KARAWANG| SUARAPURWASUKA.COM— Ketua RT 21 Desa Kemiri berinisial “U” membantah adanya pungutan biaya dalam proses penerimaan lamaran kerja di MBG Kemiri yang sempat menjadi sorotan publik.
Ia menegaskan, pihak RT hanya membantu menerima berkas lamaran dari warga dan tidak pernah meminta uang kepada pelamar kerja.
“Awalnya ada pelamar yang menyerahkan surat lamaran, dan saya selaku RT setempat menerima berkas tersebut. Namun saya tidak pernah memungut biaya apa pun,” ujar U saat dikonfirmasi, Jumat (8/5/2026).
Menurutnya, apabila terdapat uang yang diberikan oleh pelamar, hal itu merupakan inisiatif pribadi dan bukan atas permintaan pihak RT.

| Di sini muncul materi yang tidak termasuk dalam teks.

-- ==== Sys2Proof/Machine/Ops.lean ====
section
/-! DEFINITION. Starting a command (R252), ending it with an error, the block's one exception (R227), and ending
it without one (R228). There is no return from an error: the next start clears it (R230). -/

namespace Sys2Proof.Machine

/-- The end every command has in common: its working state is discarded, STATUS tells the code, OUT_LEN the
output length, and the sequencer is IDLE (R227, R228, R32). -/
def endCommand (e : ErrCode) (len : Nat) (s : State) : State :=
  (((s.setStatus (statusEnded e)).setOutLen (BitVec.ofNat 32 len)).setPhase .idle).setWork .none

/-- `raise E` (R227): OUT_LEN is 0, staged writes are dropped, OUT, IN, IN_LEN and CMD stay as they were. -/
def raiseError (e : ErrCode) (s : State) : State :=
  endCommand e 0 s

/-- A command that ends without error (R228): its staged words become visible in OUT, OUT_LEN is its length. Words
without room in OUT have no such end: the block writes only below OUT_CAP (R56) and never shows a truncated result
(R229), so the model stops (log 8). -/
def endOk (words : List Word) (len : Nat) (s : State) : Result State :=
  if 4 * words.length ≤ s.params.outCap then .next (endCommand .none len (commitOut s words))
  else .fault (.outputBeyondWindow (4 * words.length))

/-- The phase a command runs in (R32, R252). -/
def phaseOf : Instr → Phase
  | .encode => .encRun
  | .decodeStd => .decRun
  | .decodeAlt => .decRun
  | .tagZero => .idle
  | .tagPartial => .idle
  | .tagMiss => .idle
  | .tagExact => .idle

/-- The registers as a CMD write while BUSY = 0 leaves them: the word latched, OUT_LEN and STATUS cleared (R252). -/
def latchCommand (c : Word) (s : State) : State :=
  ((s.setCmd c).setOutLen 0).setStatus 0

/-- Command start (R252): an illegal word ends at once with ILLEGAL_CMD (R221), a legal one sets BUSY and moves
the sequencer. The started command has no working state yet; it sets up its own (R152, R191). -/
def startCommand (c : Word) (s : State) : State :=
  match decodeCommand c with
  | .error _ => raiseError .illegalCmd (latchCommand c s)
  | .ok i => (((latchCommand c s).setStatus statusRunning).setPhase (phaseOf i)).setWork .none

/-- Hardware reset at any moment (R250, R251): everything of the block is as after reset; the ROM and the
parameters are constant (R27), and what the outside does next and has read is not the block's. -/
def hardReset (s : State) : State :=
  { State.reset with hashTable := s.hashTable, params := s.params, inputs := s.inputs, readLog := s.readLog }

end Sys2Proof.Machine
end

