/-- A write to IN_LEN or to a byte of IN while BUSY = 1 is refused, in every permitted form (R255). -/
def Obligations.InputWritesWhileBusyRefused : Prop :=
  ∀ (s : State) (rest : List Input) (v : Word), isBusy s = true →
    (HostWrites s 0x008 4 v rest → step s = .refused .hostWriteWhileBusy) ∧
    (∀ off size, (size = 1 ∨ size = 2 ∨ size = 4) → off % size = 0 → off < 0x2000 → off < s.params.inCap →
      HostWrites s (0x2000 + off) size v rest → step s = .refused .hostWriteWhileBusy)

/-- IN_LEN takes any 32-bit value while BUSY = 0, nothing else changes, and the next read returns it (R23). -/
def Obligations.InLenReadsBackWhatIsWritten : Prop :=
  ∀ (s : State) (rest : List Input) (v : Word), isBusy s = false → HostWrites s 0x008 4 v rest →
    ∃ t, step s = .next t ∧ t = { s with inputs := rest, inLen := v } ∧
      ∀ more, HostReads t 0x008 4 more → step t = .next { t with inputs := more, readLog := v :: t.readLog }

/-- The registers read their values, the register window's other words read 0 and ignore writes (R33, R51). -/
def Obligations.RegisterWindowReads : Prop :=
  ∀ (s : State) (rest : List Input) (off : Nat) (v : Word), off < 0x100 → off % 4 = 0 →
    (HostReads s off 4 rest → step s = .next { s with inputs := rest, readLog :=
      (if off = 0x000 then s.cmd else if off = 0x004 then s.status else if off = 0x008 then s.inLen
        else if off = 0x00C then s.outLen else 0) :: s.readLog }) ∧
    (0x010 ≤ off → HostWrites s off 4 v rest → step s = .next { s with inputs := rest })

/-- No host read has a side effect: a read that answers only returns a value. Writes to STATUS, OUT_LEN, OUT and
every address that is no byte of IN are ignored, in every permitted form, BUSY or not (R59). -/
def Obligations.OnlyCmdAndInWritesTakeEffect : Prop :=
  (∀ (s t : State) (addr size : Nat) (rest : List Input), s.inputs = .access (.read addr size) :: rest →
    step s = .next t → ∃ v, t = { s with inputs := rest, readLog := v :: s.readLog }) ∧
  (∀ (s : State) (rest : List Input) (v : Word),
    (HostWrites s 0x004 4 v rest ∨ HostWrites s 0x00C 4 v rest → step s = .next { s with inputs := rest }) ∧
    (∀ off size, (size = 1 ∨ size = 2 ∨ size = 4) → off % size = 0 → 0x100 ≤ off →
      ¬ (0x2000 ≤ off ∧ off < 0x4000 ∧ off - 0x2000 < s.params.inCap) → HostWrites s off size v rest →
      step s = .next { s with inputs := rest }))

/-- An access that is misaligned, of another width, or sub-word to a register is refused, read or write (R58; the
clause for reserved addresses outside the register window is log 9's). -/
def Obligations.UnpermittedAccessFormsRefused : Prop :=
  ∀ (s : State) (rest : List Input) (off size : Nat) (v : Word),
    (off < 0x100 ∧ ¬ (size = 4 ∧ off % 4 = 0)) ∨
      (0x100 ≤ off ∧ ¬ ((size = 1 ∨ size = 2 ∨ size = 4) ∧ off % size = 0)) →
    HostReads s off size rest ∨ HostWrites s off size v rest → step s = .refused .hostAccessForm

/-- A permitted write to IN while BUSY = 0 puts the data's bytes there, lowest first, and leaves every other byte of
IN, all of OUT and everything else as it was (R52, R53, R58). -/
def Obligations.InWindowWriteIsLittleEndian : Prop :=
  ∀ (s : State) (rest : List Input) (off size : Nat) (v : Word), isBusy s = false →
    (size = 1 ∨ size = 2 ∨ size = 4) → off % size = 0 → off < 0x2000 → off < s.params.inCap →
    HostWrites s (0x2000 + off) size v rest →
    ∃ m, step s = .next { s with inputs := rest, inMem := m } ∧
      (∀ j, j < size → off + j < s.params.inCap → memGet m (off + j) = some (v.extractLsb' (8 * j) 8)) ∧
      (∀ a, a < off ∨ off + size ≤ a → memGet m a = memGet s.inMem a)

/-- A permitted read of IN or OUT returns the bytes there, lowest first, the upper bits 0; if one of its bytes has no
value it faults (R53, R58, R250). -/
def Obligations.WindowReadsAreLittleEndian : Prop :=
  ∀ (s : State) (rest : List Input) (off size : Nat), (size = 1 ∨ size = 2 ∨ size = 4) → off % size = 0 →
    off + size ≤ 0x2000 →
    (off + size ≤ s.params.inCap → HostReads s (0x2000 + off) size rest →
      (∀ f : Nat → Byte, (∀ j, j < size → memGet s.inMem (off + j) = some (f j)) →
        ∃ v, step s = .next { s with inputs := rest, readLog := v :: s.readLog } ∧ v.toNat < 2 ^ (8 * size) ∧
          ∀ j, j < size → v.extractLsb' (8 * j) 8 = f j) ∧
      ((∃ j, j < size ∧ memGet s.inMem (off + j) = none) → ∃ k, step s = .fault (.inByteUnwritten k))) ∧
    (off + size ≤ s.params.outCap → HostReads s (0x4000 + off) size rest →
      (∀ f : Nat → Byte, (∀ j, j < size → memGet s.outMem (off + j) = some (f j)) →
        ∃ v, step s = .next { s with inputs := rest, readLog := v :: s.readLog } ∧ v.toNat < 2 ^ (8 * size) ∧
          ∀ j, j < size → v.extractLsb' (8 * j) 8 = f j) ∧
      ((∃ j, j < size ∧ memGet s.outMem (off + j) = none) → ∃ k, step s = .fault (.outByteUnwritten k)))

/-- A permitted read of a reserved address outside the register window, below IN, in the part of IN or OUT at or beyond
its capacity, or above OUT, returns 0 (R52). A wider read across the capacity returns 0 in the bytes beyond it. The
access widths there, and that the region has no upper end, are the model's choice (log 9). -/
def Obligations.ReservedAddressesReadZero : Prop :=
  ∀ (s : State) (rest : List Input) (off size : Nat), (size = 1 ∨ size = 2 ∨ size = 4) → off % size = 0 →
    ((0x100 ≤ off ∧ off < 0x2000) ∨ (0x2000 + s.params.inCap ≤ off ∧ off < 0x4000) ∨
        (0x4000 + s.params.outCap ≤ off ∧ off < 0x6000) ∨ 0x6000 ≤ off →
      HostReads s off size rest → step s = .next { s with inputs := rest, readLog := 0 :: s.readLog }) ∧
    (off + size ≤ 0x2000 → HostReads s (0x2000 + off) size rest →
      (∀ j, j < size → off + j < s.params.inCap → memGet s.inMem (off + j) ≠ none) →
      ∃ v, step s = .next { s with inputs := rest, readLog := v :: s.readLog } ∧
        ∀ j, j < size → s.params.inCap ≤ off + j → v.extractLsb' (8 * j) 8 = 0) ∧
    (off + size ≤ 0x2000 → HostReads s (0x4000 + off) size rest →
      (∀ j, j < size → off + j < s.params.outCap → memGet s.outMem (off + j) ≠ none) →
      ∃ v, step s = .next { s with inputs := rest, readLog := v :: s.readLog } ∧
        ∀ j, j < size → s.params.outCap ≤ off + j → v.extractLsb' (8 * j) 8 = 0)

/-- While BUSY = 1, STATUS reads 1 (BUSY, no DONE, no ERR), OUT_LEN reads 0, and OUT keeps its contents from before
the command as long as the command runs (R256). -/
def Obligations.ReadsWhileBusyAreSafe : Prop :=
  ∀ s : State, StateInv s → isBusy s = true →
    (∀ rest, HostReads s 0x004 4 rest → step s = .next { s with inputs := rest, readLog := 1 :: s.readLog }) ∧
    (∀ rest, HostReads s 0x00C 4 rest → step s = .next { s with inputs := rest, readLog := 0 :: s.readLog }) ∧
    (∀ t, step s = .next t → isBusy t = true → t.outMem = s.outMem ∧ t.outLen = 0)

/-- POLL DONE ends with a read of STATUS that shows DONE = 1, and until then the host stays at the poll while the
block has its turns (R85; log 13). -/
def Obligations.PollWaitsForDone : Prop :=
  ∀ (s : State) (rest : List Input), s.inputs = .poll :: rest →
    (doneBit s.status = true → step s = .next { s with inputs := rest, readLog := s.status :: s.readLog }) ∧
    (doneBit s.status = false → ∀ t, step s = .next t → t.inputs = .poll :: rest ∧ t.readLog = s.readLog)

/-! ### Hash, dictionary, packing -/

/-- Two words whose bits 17:10 agree share a slot, and with a conforming table slot 0 is reached by exactly the words
whose bits 17:10 are 0 (R102, R103). -/
def Obligations.HashReadsBits17To10 : Prop :=
  ∀ (table : HashTable) (v w : Word),
    (v.extractLsb' 10 8 = w.extractLsb' 10 8 → hashSlot table v = hashSlot table w) ∧
    (hashTableOk table = true → (hashSlot table v = 0 ↔ v.extractLsb' 10 8 = 0))

/-- DICT_INIT presets every slot to (1, 0); DICT_STORE changes its slot to (w, w >> 10) and no other (R104 to R107). -/
def Obligations.DictionaryStoreAndLookup : Prop :=
  (∀ (s : State) (q : Slot), dictLookup (dictInit s).dict q = (1, 0)) ∧
  (∀ (d : Dict) (q r : Slot) (w : Word),
    dictLookup (dictStore d q w) q = (w, (w >>> 10).setWidth 22) ∧
    (r ≠ q → dictLookup (dictStore d q w) r = dictLookup d r))

/-- Where PACK2, PACK4 and PACK10 put each element: element `16w+j` of word `w` at bit `8(j mod 4) + 2(j div 4)` under
INTERLEAVED and `2j` under SEQUENTIAL, element `8w+j` at bit `8(j mod 4) + 4(j div 4)` or `4j`, element `3g+k` at bit
`10k`, padding elements and bits 31:30 zero, and the section sizes (R120, R121, R123, R126, R131). -/
def Obligations.PackersPlaceEveryElement : Prop :=
  (∀ (lay : PackLayout) (tags : List Tag), tags.length = 1024 →
    (pack2 lay tags).length = 64 ∧
    ∀ w j, w < 64 → j < 16 →
      (lay = .interleaved →
        ((pack2 lay tags)[w]?).map (fun x => x.extractLsb' (8 * (j % 4) + 2 * (j / 4)) 2) = tags[16 * w + j]?) ∧
      (lay = .sequential → ((pack2 lay tags)[w]?).map (fun x => x.extractLsb' (2 * j) 2) = tags[16 * w + j]?)) ∧
  (∀ (lay : PackLayout) (q : List Slot),
    (pack4 lay q).length = (q.length + 7) / 8 ∧
    ∀ w j, w < (q.length + 7) / 8 → j < 8 →
      (lay = .interleaved → ((pack4 lay q)[w]?).map (fun x => x.extractLsb' (8 * (j % 4) + 4 * (j / 4)) 4)
        = some ((q[8 * w + j]?).getD 0)) ∧
      (lay = .sequential →
        ((pack4 lay q)[w]?).map (fun x => x.extractLsb' (4 * j) 4) = some ((q[8 * w + j]?).getD 0))) ∧
  (∀ l : List Low,
    (pack10 l).length = (l.length + 2) / 3 ∧
    ∀ g, g < (l.length + 2) / 3 →
      (∀ k, k < 3 → ((pack10 l)[g]?).map (fun x => x.extractLsb' (10 * k) 10) = some ((l[3 * g + k]?).getD 0)) ∧
      ((pack10 l)[g]?).map (fun x => x.extractLsb' 30 2) = some 0)

/-- The round-trip laws for both layouts, and the other direction: PACK2 and PACK4 are bijections (R130). -/
def Obligations.PackUnpackRoundTrip : Prop :=
  ∀ lay : PackLayout,
    (∀ tags : List Tag, tags.length = 1024 → unpack2 lay (pack2 lay tags) = tags) ∧
    (∀ q : List Slot, unpack4 lay (pack4 lay q) = q ++ List.replicate (8 * ((q.length + 7) / 8) - q.length) 0) ∧
    (∀ l : List Low, unpack10 (pack10 l) = l ++ List.replicate (3 * ((l.length + 2) / 3) - l.length) 0) ∧
    (∀ ws : List Word, ws.length = 64 → pack2 lay (unpack2 lay ws) = ws) ∧
    (∀ ws : List Word, pack4 lay (unpack4 lay ws) = ws)

/-- UNPACK10 ignores bits 31:30 of each word, and PACK10 writes them 0 (R129). -/
def Obligations.LowBitsTopBitsIgnored : Prop :=
  (∀ ws : List Word, unpack10 ws = unpack10 (ws.map (fun w => w &&& 0x3FFFFFFF))) ∧
  (∀ (l : List Low) (w : Word), w ∈ pack10 l → w.extractLsb' 30 2 = 0)
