-- ==== Sys2Proof/Laws/Step.lean ====
section
/-! SUPPORT. Whose turn a step is, and what the block's turn is by its phase and working state. -/

namespace Sys2Proof.Machine

/-- The five kinds of turn, by the head of `inputs` (log 1). -/
theorem step_cases (s : State) :
    (s.inputs = [] ∧ step s = blockTurn s) ∨
    (∃ rest, s.inputs = .tick :: rest ∧ step s = blockUnit (s.setInputs rest)) ∨
    (∃ rest, s.inputs = .poll :: rest ∧ step s = pollRound rest s) ∨
    (∃ a rest, s.inputs = .access a :: rest ∧ step s = hostAccess a (s.setInputs rest)) ∨
    (∃ rest, s.inputs = .reset :: rest ∧ step s = .next (hardReset (s.setInputs rest))) := by
  unfold step turn
  rcases h : s.inputs with _ | ⟨a | _ | _ | _, rest⟩ <;> simp

/-- Nothing is fetched and nothing is done while the block is IDLE (R238). -/
theorem blockTurn_idle {s : State} (h : s.phase = .idle) : blockTurn s = .next s := by
  simp [blockTurn, fetch, internalWork, h]

theorem blockUnit_idle {s : State} (h : s.phase = .idle) : blockUnit s = .next s := by
  simp [blockUnit, fetch, internalWork, h]

/-- A started command is fetched from CMD (R252). -/
theorem fetch_started {s : State} {i : Instr} (hp : s.phase ≠ .idle) (hw : s.work = .none)
    (hd : decodeCommand s.cmd = .ok i) : fetch s = some i := by
  unfold fetch
  cases h : s.phase with
  | idle => exact absurd h hp
  | encRun => simp [hw, hd, Except.toOption]
  | decRun => simp [hw, hd, Except.toOption]

/-- A running decode fetches the tag at `t` (R192). -/
theorem fetch_tag {s : State} {w : DecWork} {tag : Tag} (hp : s.phase ≠ .idle) (hw : s.work = .dec w)
    (ht : w.t < 1024) (hg : w.tags[w.t]? = some tag) : fetch s = some (decodeTag tag) := by
  unfold fetch
  cases h : s.phase with
  | idle => exact absurd h hp
  | encRun => simp [hw, ht, hg]
  | decRun => simp [hw, ht, hg]

/-- ENCODE fetches nothing in its loop: its elements are internal work (R153). -/
theorem fetch_enc {s : State} {w : EncWork} (hw : s.work = .enc w) : fetch s = none := by
  unfold fetch
  cases h : s.phase <;> simp [hw]

end Sys2Proof.Machine
end

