/-- Either decoder gives a page back from its tag program, assembled with the decoder's header. -/
theorem exec_decode_pageOps {s : State} {i : Instr} {hw : Nat}
    (hi : (i = .decodeStd ∧ hw = 4) ∨ (i = .decodeAlt ∧ hw = 3)) {page : List Word} (hpage : page.length = 1024)
    (hroom : 4096 ≤ s.params.outCap) (hin : s.inLen.toNat ≤ s.params.inCap) {buffer : List Word}
    (hbuffer : buffer = assembleTags hw s.params.packLayout (pageOps s.hashTable sentinelDict page))
    (hheld : Holds s.inMem (wordsBytes buffer)) (hlen : s.inLen.toNat = 4 * buffer.length) :
    ∃ t, exec i s = .next t ∧ t.status = 0x00000002 ∧ t.outLen = 4096 ∧ Holds t.outMem (wordsBytes page) := by
  have hops : tagProgramOk (pageOps s.hashTable sentinelDict page) = true :=
    decide_eq_true ((pageOps_length ..).trans hpage)
  subst hbuffer
  obtain ⟨d, m, hexec, hholds, -⟩ := decodeExecutesTagPrograms s i hw _ hi hops hlen.ge hin hheld hroom
  rw [opWords_pageOps] at hholds
  exact ⟨_, hexec, rfl, rfl, hholds⟩

/-- Settles O47: ENCODE's buffer is a tag program whose words are the page, and its alternate form is the same program
with the alternate header. -/
theorem encodeThenDecodeIsIdentity : Obligations.EncodeThenDecodeIsIdentity := by
  intro s page hlen hcap hpage hheld buffer hfit
  obtain ⟨d, m, hexec, hholds, -⟩ := encodeProducesTheBuffer s page hlen hcap hpage hheld hfit
  have hle : buffer.length ≤ 1093 := encodedBuffer_length_le s.hashTable s.params.packLayout hpage
  have hbuffer : buffer = assembleTags 4 s.params.packLayout (pageOps s.hashTable sentinelDict page) :=
    encodedBuffer_eq_assembleTags ..
  have houtLen : (BitVec.ofNat 32 (4 * buffer.length)).toNat = 4 * buffer.length := by
    rw [BitVec.toNat_ofNat]
    omega
  refine ⟨_, hexec, rfl, houtLen, hholds, fun s2 htable hlay hroom hin => ?_⟩
  rw [← htable, ← hlay] at hbuffer
  have halt := (congrArg altForm hbuffer).trans (altForm_assembleTags ..)
  exact ⟨exec_decode_pageOps (.inl ⟨rfl, rfl⟩) hpage hroom hin hbuffer,
    exec_decode_pageOps (.inr ⟨rfl, rfl⟩) hpage hroom hin halt⟩

end Sys2Proof.Machine

/-! PROOFS. The exceptions: which code a command can end with (R220, R226), and what an error leaves of the state
(R227). -/

namespace Sys2Proof.Machine

/-! ### The code a command ends with -/

/-- The codes a command can end with: the header, residue and underflow errors are a decode's alone, and ILLEGAL_CMD is
no command's (R226). -/
def CanEndWith (i : Instr) : ErrCode → Prop
  | .none | .inputError => True
  | .formatHeader | .formatResidue | .formatUnderflow => i ≠ .encode
  | .illegalCmd => False

/-- The STATUS words of those codes (R220, R227, R228). -/
theorem CanEndWith.statusEnded_values {i : Instr} {e : ErrCode} (h : CanEndWith i e) :
    statusEnded e = 0x00000002 ∨ statusEnded e = 0x00000012 ∨ (i ≠ .encode ∧
      (statusEnded e = 0x00000022 ∨ statusEnded e = 0x00000032 ∨ statusEnded e = 0x00000042)) := by
  cases e with
  | none => exact .inl rfl
  | inputError => exact .inr (.inl rfl)
  | formatHeader => exact .inr (.inr ⟨h, .inl rfl⟩)
  | formatResidue => exact .inr (.inr ⟨h, .inr (.inl rfl)⟩)
  | formatUnderflow => exact .inr (.inr ⟨h, .inr (.inr rfl)⟩)
  | illegalCmd => exact h.elim

/-- A state in which the command has come to its end, with one of its codes (R227, R228). -/
inductive Ended (i : Instr) : State → Prop
  | withCode (e : ErrCode) (he : CanEndWith i e) (n : Nat) (s : State) : Ended i (endCommand e n s)

theorem raiseError_ended {i : Instr} {e : ErrCode} (he : CanEndWith i e) (s : State) : Ended i (raiseError e s) :=
  .withCode e he 0 s

theorem endOk_ended (i : Instr) {ws : List Word} {n : Nat} {s t : State} (h : endOk ws n s = .next t) : Ended i t := by
  obtain ⟨-, rfl⟩ := endOk_eq_next.1 h
  exact .withCode .none trivial n _

/-- ENCODE fails with INPUT_ERROR only (R151, R226). -/
theorem execEncode_ended {s t : State} (h : execEncode s = .next t) : Ended .encode t := by
  rw [execEncode_eq] at h
  split at h
  · cases h
    exact raiseError_ended (e := .inputError) trivial s
  · obtain ⟨page, -, h⟩ := andThen_eq_next.1 h
    exact endOk_ended .encode h
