-- ==== Sys2Proof/Machine/KeySchedule.lean ====
section
/-! DEFINITION. The key scheduler: KEYEXP (R120 to R136). -/

namespace Sys2Proof.Machine

/-- The variables of KEYEXP's loops (R123 to R126): the accumulators and the subkey store. -/
structure KeyWork where
  ra : Bytes 9
  rb : Bytes 9
  sk : Bytes 216
  deriving DecidableEq, Repr

/-- R123: Step 2 for byte `i`. -/
def initLane (k1 k2 : Bytes 8) (i : Nat) (w : KeyWork) : KeyWork :=
  let t := rotl8 (rd k1 i) Config.rotInit
  { ra := wr (wr w.ra i t) 8 (rd w.ra 8 ^^^ t)
    rb := wr (wr w.rb i (rd k2 i)) 8 (rd w.rb 8 ^^^ rd k2 i)
    sk := wr w.sk i (rd k2 i) }

/-- R123: Step 2, the accumulators from parity lanes 0 and the first output group, into the store `sk`. -/
def initWork (k1 k2 : Bytes 8) (sk : Bytes 216) : KeyWork := forUp 0 8 (initLane k1 k2) ⟨zeros 9, zeros 9, sk⟩

/-- R124: rotate byte `j` of both accumulators left by 6. -/
def rotateLane (j : Nat) (w : KeyWork) : KeyWork :=
  { w with ra := wr w.ra j (rotl8 (rd w.ra j) Config.rotRound), rb := wr w.rb j (rotl8 (rd w.rb j) Config.rotRound) }

/-- R124: Step 3a, all 9 lanes. -/
def rotateAll (w : KeyWork) : KeyWork := forUp 0 9 rotateLane w

/-- R125: the round constant `EXP[EXP[n mod 256]]`. -/
def roundConst (exp : Bytes 256) (n : Nat) : Byte := lookup exp (lookup exp (BitVec.ofNat 8 (n % 256)))

/-- R125: `base`, where round `r` writes its 16 bytes. -/
def roundBase (r : Nat) : Nat := 8 + 16 * (r - 1)

/-- R125: byte `j` of the first half of round `r`. -/
def emitRa (exp : Bytes 256) (r j : Nat) (w : KeyWork) : KeyWork :=
  { w with sk := wr w.sk (roundBase r + j) (rd w.ra ((j + 2 * r - 1) % 9) + roundConst exp (18 * r + j + 1)) }

/-- R125: byte `j` of the second half of round `r`. -/
def emitRb (exp : Bytes 256) (r j : Nat) (w : KeyWork) : KeyWork :=
  { w with sk := wr w.sk (roundBase r + 8 + j) (rd w.rb ((j + 2 * r) % 9) + roundConst exp (18 * r + j + 10)) }

/-- R124, R125: round `r`: rotate, then emit 16 bytes. -/
def keyRound (exp : Bytes 256) (r : Nat) (w : KeyWork) : KeyWork :=
  forUp 0 8 (emitRb exp r) (forUp 0 8 (emitRa exp r) (rotateAll w))

/-- R126: clear the store from SK_LEN(R) on. -/
def clearTail (r : Nat) (sk : Bytes 216) : Bytes 216 :=
  forUp (Config.skLen r) (Config.skMax - Config.skLen r) (fun i t => wr t i 0) sk

/-- R130: Steps 1 to 3 and the tail clearing: the subkey store after expanding `key` with `r` rounds, from the store `sk`. -/
def expandKey (exp : Bytes 256) (key : Bytes 16) (klen r : Nat) (sk : Bytes 216) : Bytes 216 :=
  clearTail r (forUp 1 r (keyRound exp) (initWork (keyBlock1 key klen) (keyBlock2 key klen) sk)).sk

/-- KEYEXP (R130): the checks (R121), then on an error R129, else the schedule, the clearing (R127) and R128. -/
def execKeyexp (klen : Nat) (rounds : Option Nat) (s : State) : Host.Outcome State Fault Refusal :=
  match keyexpChecks s.tblValid klen rounds with
  | .error code => (s.dropSchedule.clearKeys).raiseErr code
  | .ok r =>
    ({ s.clearKeys with
        sk := expandKey s.exp s.key klen r s.sk
        rounds := BitVec.ofNat 4 r
        schedValid := true }).complete

end Sys2Proof.Machine
end

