-- ==== Sys2Proof/Machine/Step.lean ====
section
/-! DEFINITION. One step of the machine: the next turn (R250, R230). -/

namespace Sys2Proof.Machine

/-- One step: the agent whose turn it is moves. -/
def step (s : State) : Host.Outcome State Fault Refusal := turn (nextTurn s) s.takeTurn

/-- The state in which the very next step runs the command whose bits are `w`: the engine fetches nothing (R36, R66), so the
word is accepted into PEND and the engine has the next turn (log 15). -/
def State.withFetchWord (s : State) (nbits w : Nat) : State := s.placeCommand (commandWord nbits w)

end Sys2Proof.Machine
end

“Kalau memang ada yang memberikan uang, itu bukan permintaan dari kami. Saya juga kaget ketika muncul pemberitaan soal pungutan tersebut, karena itu tidak benar,” katanya.
U menjelaskan, pihaknya justru berharap keberadaan MBG di Desa Kemiri dapat membuka peluang kerja bagi masyarakat sekitar, khususnya warga di lingkungan RT 21.
Ia mengatakan, warga setempat sangat berharap dapat diterima bekerja sesuai kebutuhan dan ketentuan yang berlaku di perusahaan tersebut.
“Kami berharap warga kami bisa bekerja di tempat itu sesuai regulasi yang ada. Tujuan kami hanya membantu agar masyarakat mendapat kesempatan kerja,” ungkapnya.
Meski demikian, ia meminta agar informasi yang berkembang di masyarakat dapat diklarifikasi secara berimbang agar tidak menimbulkan kesalahpahaman maupun keresahan di lingkungan warga.
Hingga berita ini diturunkan, belum ada keterangan resmi dari pihak pengelola MBG terkait isu pungutan dalam proses penerimaan tenaga kerja tersebut.